A push to allow Healey to access more pandemic-era funds could come later this year, but would likely face Republican resistance during a time in the legislative calendar when formal sessions are no longer held and any one lawmaker can block an advancing bill.
If pandemic-era dollars are not made available, Healey officials warned they will need to implement a “structured caseload reduction in direct shelter,” reduce or end overflow shelters, and curtail or end additional services, according to the presentation.
The governor has already put in place a range of measures intended to curb shelter demand.
Families with children and pregnant women, including migrants, can only stay at overflow shelters for five days before they are kicked out — a sharp change from the month-long time limit they were previously offered — and must wait six months before accessing the larger system.
State officials are also now prioritizing Massachusetts families who are homeless because of a no-fault eviction or because of a “sudden or unusual circumstances” beyond their control like a flood or fire, or if they have at least one family member who is a veteran.
The move came after Healey limited stays in the shelter system to nine months with several options for extensions.
Updated estimates from the state come as the Massachusetts Fiscal Alliance, a conservative group, warned that shelter costs could become a “fiscal time bomb” once temporary pandemic-era dollars run out.
“Massachusetts cannot continue to fund the world’s illegal and inadmissible migrants.
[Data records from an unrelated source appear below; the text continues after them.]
/-- Voltage of a node in mV when it is observable, with the number of its values (R210, R211). -/
def State.nodeVolt (s : State) (t : TileId) (x : BookIn) (n p : Nat) : Option ℚ × Nat :=
  if n = 0 ∧ s.rd Reg.balance_head_source t = 0 then
    (match feederMean (s.vol t).marver.history (p + 1) x.T 60 with
     | some v => some (v : ℚ)
     | none => none, 0)
  else
    let l : List Nat := (x.volts.filter fun v => decide (v.1 = n) && decide (v.2.1 = p + 1)).map fun v => v.2.2
    (if l.length < s.rd Reg.balance_v_min_meters t ∨ l = [] then none else some ((l.sum : ℚ) / (l.length : ℚ)), l.length)

/-- What localisation uses of a node on a phase. -/
structure NodeQ where
  n : Nat
  down : Int
  watt : ℚ
  volt : ℚ
  seen : Bool
  count : Nat
  rseg : ℚ
  loss : Int

/-- Form a node's quantities (R200). -/
def State.nodeQ (s : State) (t : TileId) (x : BookIn) (p n : Nat) : NodeQ :=
  let d := s.eDown t x n p
  let e := treeNode x.tree n
  let nv := s.nodeVolt t x n p
  let v : ℚ := match nv.1 with
    | some v => v / 1000
    | none => ((if e.vnom = 0 then s.rd Reg.balance_v_nominal t else e.vnom : Nat) : ℚ) / 100
  let w : ℚ := (d : ℚ) * 18 / (5 * (x.b : ℚ))
  let i : ℚ := if v = 0 then 0 else |w| / (v * ((s.rd Reg.balance_pf_assumed t : ℚ) / 1000))
  let r : ℚ := (e.rseg : ℚ) / 1000000
  let loss := if n = 0 ∨ e.rseg = 0 ∨ !bit e.phases p = true then 0
    else roundQ (i * i * r * ((s.rd Reg.balance_shape_factor t : ℚ) / 1000) * (x.b : ℚ) * 5 / 18)
  { n := n, down := d, watt := w, volt := v, seen := nv.1.isSome, count := nv.2, rseg := r, loss := loss }

/-- E_TECH of a zone on a phase (R200). -/
def eTech (x : BookIn) (l : List NodeQ) (z p : Nat) : Int :=
  let c := x.tree
  let seg := ((l.filter fun q => decide (q.n ≠ 0) && decide (q.n ≠ z) && decide (zoneOf c ((treeNode c q.n).parent % 4096) = z)).map NodeQ.loss).sum
  let idle := ((x.nodes.filter fun n => decide (zoneOf c n = z) && bit (treeNode c n).phases p).map fun n =>
    let e := treeNode c n
    let k := b2n (bit e.phases 0) + b2n (bit e.phases 1) + b2n (bit e.phases 2)
    roundQ ((e.p0 : ℚ) / 1000 * (x.b : ℚ) * 5 / (18 * (k : ℚ)))).sum
  seg + idle

/-- The span (a, b] of seconds holds a re-step or part of a holdover (R205, R209). -/
def Bal.suspectIn (x : Bal) (a b : Nat) : Bool :=
  x.suspect.any fun y => decide (y.1 ≤ b) && (match y.2 with
    | some e => decide (a < e)
    | none => true)

/-- Energy of a meter goes to phase index `p`, by a map of import or of export (R192, R195). -/
def State.feedsPhase (s : State) (t : TileId) (r : MeterRec) (p : Nat) : Bool :=
  let k := s.singlePhase t r
  [1, 2].any fun bal =>
    let n := (balMaps (s.maps t r.cls) bal).length
    decide (n = 3) || (decide (n ≠ 0) && (decide (k = 0) || decide (k = p + 1)))

/-- COVER, EST and UNPH of a zone and phase, with no expected meter all 0 (R195). -/
def State.coverage (s : State) (t : TileId) (x : BookIn) (z p : Nat) : Nat × Nat × Nat :=
  let ph := s.rd Reg.gather_grid_phase t
  let expected := (s.slotsOf t fun r => decide (r.state = 1) && decide (0 < r.idur) && decide (x.b % max r.idur 1 = 0)).filter fun slot =>
    let r := s.meter t slot
    let m := s.midxOf t slot
    s.energyClass t r.cls && decide (zoneOf x.tree (s.nodeIn t x.tree m) = z) && s.feedsPhase t r p
  let got := fun slot => x.shares.find? fun y => decide (y.1.midx = s.midxOf t slot)
  let n := expected.length
  let covered := expected.countP fun slot =>
    let i := (s.meter t slot).idur
    match got slot with
    | some y => (List.range (x.b / i)).all fun j => y.1.ends.contains (gridAt ph i (x.T - j * i))
    | none => false
  let est := expected.countP fun slot => match got slot with
    | some y => y.1.est
    | none => false
  let un := expected.countP fun slot => s.unphased t (s.meter t slot)
  (covered * 1000 / max n 1, est * 1000 / max n 1, un * 1000 / max n 1)

/-- E_HEAD as the record holds it. -/
def headBytes : Option Int → Bytes
  | some v => intLE 8 v
  | none => natLE 8 (2 ^ 63)

/-- Bytes 0x16 on of a PHASE_BOOK record. -/
def phaseBook (eHead : Option Int) (eMet eTech : Int) (cover est unph : Nat) : Bytes :=
  headBytes eHead ++ intLE 8 eMet ++ intLE 8 eTech ++ natLE 2 cover ++ natLE 2 est ++ natLE 2 unph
We simply do not have the capability or the funds,” the group’s spokesman, Paul Craney, said in a statement. “Healey needs to pass into law that the state’s right to shelter law gives preference to Massachusetts residents first. She recently took steps to add this policy but it needs to become the law going forward.”
Spending on emergency shelters ballooned starting last year when a system that has historically housed around 4,000 families soon came to care for 7,500, according to official statistics.
Massachusetts’ housing and health agencies turned to a sprawling network of hotels, private organizations, National Guardsmen, resettlement agencies, and state buildings to house and provide services to local families and migrants.
Healey’s administration spent $793 million on the shelter network as of mid-June and the number is expected to grow as budget writers process invoices for the rest of fiscal year 2024. Officials estimate spending in the last fiscal year could reach $932 million.
Rep. Paul Frost, an Auburn Republican who is a part of the shelter commission, said he was not surprised to learn that costs are expected to exceed $1 billion this fiscal year.
“It’s not shocking. I mean, when they wouldn’t address the issue of the influx into the system from out-of-state applicants back in the fall, you have to expect this was going to happen,” he said.